妄想エンジン全開娘 mousou engine zenkai musume
楽しいときは楽しげな色合いの、悲しいときには悲しげの色合いの動物たちが、歌い踊るさまがいつでも実際に目の前に見えるという、まさに「妄想エンジン」を搭載した彼女。生み出す作品は人気が高く、数々の公募展で受賞歴がある。
Saiko
活発でお話し好き。そして何よりディズニーが大好き。ポスカなどのペンによって描かれる彼女のディズニーキャラクター達は、どれも力強く、訴えかけてくる。オリジナルの絵でも、それは健在。緻密な記憶力に裏付けられた確かなデッサン力で不思議な世界観を表現し尽くして行く。
なおき naoki
なおきの絵の魅力はモチーフの大胆な解釈にある。
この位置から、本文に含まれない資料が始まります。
/-- The upper nibbles of two payload bytes are the byte (R205, R208). -/
theorem nibbles_are_the_byte {code : Byte} (hcode : code < 0x10#8) (v : Byte) :
    (((v &&& 0xF0#8) ||| code) &&& 0xF0#8) ||| ((((v <<< 4) &&& 0xF0#8) ||| code) >>> 4) = v := by
  have below : (((v <<< 4) &&& 0xF0#8) ||| code) >>> 4 < 0x10#8 := by bv_omega
  apply BitVec.eq_of_getLsbD_eq
  intro i hi
  rw [getLsbD_nibble_or below _ hi]
  split
  · next low =>
    rw [BitVec.getLsbD_ushiftRight, getLsbD_nibble_or hcode _ (by omega)]
    simp [BitVec.getLsbD_shiftLeft]
    omega
  · next high => rw [getLsbD_nibble_or hcode _ hi, if_neg high]

/-- Settles O50: each payload byte holds its nibble above the control code. -/
theorem lcdUnitCarriesTheByte : Obligations.LcdUnitCarriesTheByte := by
  intro k v b1 b2 b3 b4 h
  cases h
  refine ⟨nibble_enable_toggles k v, nibble_enable_toggles k (v <<< 4), nibble_enable_asserted k v, nibble_enable_asserted k (v <<< 4), ?_,
    nibbles_are_the_byte k.enableHigh_lt v⟩
  simp only [List.forall_mem_cons]
  exact ⟨nibble_control_bits (.inl rfl) v, nibble_control_bits (.inr rfl) v, nibble_control_bits (.inl rfl) (v <<< 4),
    nibble_control_bits (.inr rfl) (v <<< 4), by simp⟩

end Sys2Proof.Machine
end

section
/-! SUPPORT. Host and block together (30_encoding.md R101, 42_host_sequences.md R213; log entry 9), tick by tick: what the host does at the outputs it
sees, and runs put together from those of the block. -/

namespace Sys2Proof.Machine

/-! ### The host's side of a tick -/

/-- A host that has presented a command and has these ticks of its program left. -/
def HostState.waiting (ops : List HostOp) (failure : Option (BitVec 3)) : HostState := { todo := ops, inFlight := true, failure := failure }

section act
variable {h : HostState} {s : State} {i : Instr} {rest : List HostOp}

theorem HostState.act_of_busy (hb : s.busy = true) : h.act s.outputs = (none, h) := by
  simp [HostState.act, State.outputs, hb]

/-- The host presents its next command to an idle block, unless it sees that the one before failed (R101). -/
theorem HostState.act_command (hb : s.busy = false) (hsees : h.inFlight = true → s.err = .none) (htodo : h.todo = .cmd i :: rest) :
    h.act s.outputs = (some (encode i), .waiting rest h.failure) := by
  cases hf : h.inFlight
  · simp [HostState.act, HostState.waiting, State.outputs, hb, hf, htodo]
  · simp [HostState.act, HostState.waiting, State.outputs, hb, hf, htodo, hsees hf, Err.code]

/-- A host at the start of its program looks for no outcome. -/
theorem HostState.act_load (hb : s.busy = false) : (HostState.load (.cmd i :: rest)).act s.outputs = (some (encode i), .waiting rest none) :=
  act_command hb (by simp [load]) rfl

/-- One tick of a delay goes by (R212). -/
theorem HostState.act_pause (hb : s.busy = false) (hsees : s.err = .none) (htodo : h.todo = .pause :: rest) :
    h.act s.outputs = (none, { h with todo := rest, inFlight := false }) := by
  simp [HostState.act, State.outputs, hb, hsees, htodo, Err.code]

/-- After a failed command the host issues STOP, whatever was left to do (R213). -/
theorem HostState.act_failed (hb : s.busy = false) (hf : h.inFlight = true) (herr : s.err.code ≠ 0#3) :
    h.act s.outputs = (some (encode .stop), .waiting [] (some s.err.code)) := by
  simp [HostState.act, HostState.waiting, State.outputs, hb, hf, herr]

end act

/-! ### A tick of both -/

section coTick
variable {h g : HostState} {s t : State}

theorem coTick_of_step {w : Option CmdWord} (hact : h.act s.outputs = (w, g)) (hstep : step (s.offered w) = .next t) : coTick h s = some (g, t) := by
  rw [coTick, hact, hstep]

/-- While the block is busy the host waits. -/
theorem coTick_of_busy (hb : s.busy = true) (hstep : step s = .next t) : coTick h s = some (h, t) :=
  coTick_of_step (HostState.act_of_busy hb)
    (.trans (step_withInput_of_busy (i := { s.input with cmdValid := false }) hb rfl rfl rfl rfl) hstep)

/-- An idle block accepts the command the host presents. -/
theorem coTick_of_command {i : Instr} (hr : s.input.rst = false) (hb : s.busy = false) (hact : h.act s.outputs = (some (encode i), g)) :
    coTick h s = some (g, (s.accept i).nextTick) := by
  obtain ⟨decode_encode, _⟩ := decodeEncodeAgree
  have wf : i.wf = true := by cases i <;> rfl
  refine coTick_of_step hact ?_
  rw [step_of_command (s := s.offered (some (encode i))) hr rfl (decode_encode i wf), exec_of_idle i (by exact hb), endTick_next]
  cases i <;> rfl

/-- Nothing happens on a tick on which the host presents nothing to an idle block. -/
theorem coTick_of_idle (hr : s.input.rst = false) (hb : s.busy = false) (hact : h.act s.outputs = (none, g)) : coTick h s = some (g, s.nextTick) :=
  coTick_of_step hact (idleTickChangesNothing (s.offered none) hb hr rfl)

end coTick

/-! ### Runs of both, seen on the lines -/

/-- `RunShows` for host and block together. -/
inductive HostShows : HostState → State → List (Bool × Bool) → HostState → State → Prop
  | nil (h : HostState) (s : State) : HostShows h s [] h s
  | cons {h g k : HostState} {s t u : State} {trace : List (Bool × Bool)} :
      coTick h s = some (g, t) → HostShows g t trace k u → HostShows h s (t.latches :: trace) k u

section HostShows
variable {h g k : HostState} {s t u : State} {trace more : List (Bool × Bool)}

theorem HostShows.coRun_eq {n : Nat} (H : HostShows h s trace g t) (hn : trace.length = n) : coRun n h s = some (g, t) := by
  subst hn
  induction H with
  | nil h s => rfl
  | cons htick _ ih => simpa [coRun, htick] using ih

theorem HostShows.latches_eq {n : Nat} (H : HostShows h s trace g t) (hn : trace.length = n) : (coStates n h s).map State.latches = trace := by
  subst hn
  induction H with
  | nil h s => rfl
  | cons htick _ ih => simpa [coStates, htick] using ih

theorem HostShows.append (H : HostShows h s trace g t) (H' : HostShows g t more k u) : HostShows h s (trace ++ more) k u := by
  induction H with
  | nil h s => exact H'
  | cons htick _ ih => exact .cons htick (ih H')

theorem dataAtRises_cons (c : Bool) (x : Bool × Bool) (rest : List (Bool × Bool)) :
    dataAtRises c (x :: rest) = dataAtRises c [x] ++ dataAtRises x.1 rest := by
  simp only [dataAtRises]
  split <;> rfl

/-- The rises of a run and of the one after it: the clock level between them is the latch's. -/
theorem HostShows.dataAtRises_append (H : HostShows h s trace g t) (more : List (Bool × Bool)) (c : Bool) (hc : s.sclOut = c) :
    dataAtRises c (trace ++ more) = dataAtRises c trace ++ dataAtRises t.sclOut more := by
  induction H generalizing c with
  | nil h s => rw [hc]; rfl
  | @cons _ _ _ _ v _ trace _ _ ih =>
    rw [List.cons_append, dataAtRises_cons, dataAtRises_cons (rest := trace), State.latches, ih v.sclOut rfl, List.append_assoc]

/-- A run that begins with a phase of the command in progress. -/
theorem HostShows.phase {n : Nat} {x : Bool × Bool} (hb : s.busy = true) (hr : NoReset (n + 1) s) (hphase : runPhase s = .next t)
    (hx : t.latches = x) (rest : NoReset n t.nextTick → HostShows h t.nextTick trace g u) : HostShows h s (x :: trace) g u := by
  subst hx
  have tick : step s = .next t.nextTick := by rw [step_of_busy (hr 0 (by omega)) hb, hphase, endTick_next]
  exact .cons (t := t.nextTick) (coTick_of_busy hb tick) (rest (noReset_nextTick hr (runPhase_inputAt hphase)))

end HostShows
彼の手をへると複雑で散漫な形状は実に印象的なキャラクターをもった対象へと解釈しなおされ、リアリティ以上のリアルさを持つにいたる。彼の眼を通して切り取られた世界をもっともっと見てみたいという欲求にかられるのは私だけだろうか。
由宇 yuu
雅楽で用いられる日本最古の楽器「笙(しょう)」の演奏家として「笙 yuu」の名前で活動する由宇。「アート・インクルージョン展」のオープニング・セレモニーでもその優美な音色を披露していた。彼が描く雅楽にまつわるさまざまな絵は、その豊富な専門知識と限りない音楽への愛を感じさせる。
しゅんすけ shunsuke
最近、彼は水を多く含ませた筆で目に見えない空気のようなものを描き続けている。それは色彩の探求とでもいうような営みで、繰り返し繰り返し、途切れることがない。それは単なるナイーブという枠におさまらない彼の内なる感性をどうにかして表現しようという試みに思える。
にゃんこ nyanko
高校時代に美術部に所属し、美術にすっかりとりつかれてしまったというにゃんこは、それ以来絵を描き続けているという。油彩をメインに描く彼のモチーフには、知的なユーモアや日常へのまなざしなど、描くことの喜びがあふれている。
ゆうき yuuki
やわらかで幻想的なモチーフとタッチが魅力のゆうきが描く舞台の多くは、夢で見た世界だという。そこで見たものは決して満足のいくように表現することはできないと言うが、描きだされたそれは十分に複雑で、美しい。もし彼が見たものをそのまま見ることができたら、どんな世界を我々は目にすることになるのだろうか。